--- Dataset records Enclosed Below ---

-- ==== Sys2Proof/Machine/Bus.lean ====
section
/-! DEFINITION. The bus: which accesses an address takes, a datum of memory, and the devices' own steps
(60_exceptions.md R300), one chance of them before every access of the processor (20_memory.md R67,
70_reset_and_hazards.md R341). -/

namespace Sys2Proof.Machine

/-! ## Accesses -/

/-- The datum of memory at an address. -/
def memDatum (w : Width) (m : Memory) (a : Word) : BitVec w.bits :=
  match w with
  | .word => readCells m a.toNat
  | .byte => readCell m a.toNat

/-- Memory after a datum is stored at an address. -/
def memStore (w : Width) (m : Memory) (a : Word) (v : BitVec w.bits) : Memory :=
  match w with
  | .word => writeCells m a.toNat v
  | .byte => writeCell m a.toNat v

/-- Whether an access of a width to an address raises `BusError`: a word at an odd address (20_memory.md
R60), or an address nothing answers (R62). -/
def accessFails (w : Width) (c : Config) (a : Word) : Bool :=
  (w = .word && isOdd a) || !existsAt c a

/-! ## The devices' steps -/

/-- Whether a device's store takes place: the device is configured and moves data by itself, 20_memory.md
R67, and the address is one of memory that takes the access; PS is the processor's alone, 10_state.md R31. -/
def dmaReaches (c : Config) (d : Device) (w : Width) (a : Word) : Bool :=
  c.devices.contains d && deviceHasDma d && !accessFails w c a && place c a = .memory

/-- Memory after one event; what a device that is not there would do is nothing. -/
def memoryAfter (c : Config) (m : Memory) : BusEvent → Memory
  | .storeByte d a b => if dmaReaches c d .byte a then memStore .byte m a b else m
  | .storeWord d a v => if dmaReaches c d .word a then memStore .word m a v else m
  | .request _ | .withdraw _ => m

/-- The requests after one event, 60_exceptions.md R291. -/
def requestsAfter (c : Config) (q : List Device) : BusEvent → List Device
  | .request d => if c.devices.contains d then addDevice d q else q
  | .withdraw d => removeDevice d q
  | .storeByte _ _ _ | .storeWord _ _ _ => q

/-- What the devices do now. -/
def State.eventsNow (s : State) : List BusEvent :=
  s.busEvents.headD []

/-- The devices' steps now, any number of them, 60_exceptions.md R300, 70_reset_and_hazards.md R341
(log 18). -/
def busStep (s : State) : State :=
  { s with
    mem := s.eventsNow.foldl (memoryAfter s.cfg) s.mem
    irq := s.eventsNow.foldl (requestsAfter s.cfg) s.irq
    busEvents := s.busEvents.tail }

end Sys2Proof.Machine
end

--- End of Enclosed Dataset records ---

# Work required
Each line from the one that includes "c.devices.contains d &&" down to the close of the records above is to be given again exactly, and no other line is to appear.

# Task answer
  c.devices.contains d && deviceHasDma d && !accessFails w c a && place c a = .memory

/-- Memory after one event; what a device that is not there would do is nothing. -/
def memoryAfter (c : Config) (m : Memory) : BusEvent → Memory
  | .storeByte d a b => if dmaReaches c d .byte a then memStore .byte m a b else m
  | .storeWord d a v => if dmaReaches c d .word a then memStore .word m a v else m
  | .request _ | .withdraw _ => m

/-- The requests after one event, 60_exceptions.md R291. -/
def requestsAfter (c : Config) (q : List Device) : BusEvent → List Device
  | .request d => if c.devices.contains d then addDevice d q else q
  | .withdraw d => removeDevice d q
  | .storeByte _ _ _ | .storeWord _ _ _ => q

/-- What the devices do now. -/
def State.eventsNow (s : State) : List BusEvent :=
  s.busEvents.headD []

/-- The devices' steps now, any number of them, 60_exceptions.md R300, 70_reset_and_hazards.md R341
(log 18). -/
def busStep (s : State) : State :=
  { s with
    mem := s.eventsNow.foldl (memoryAfter s.cfg) s.mem
    irq := s.eventsNow.foldl (requestsAfter s.cfg) s.irq
    busEvents := s.busEvents.tail }

end Sys2Proof.Machine
end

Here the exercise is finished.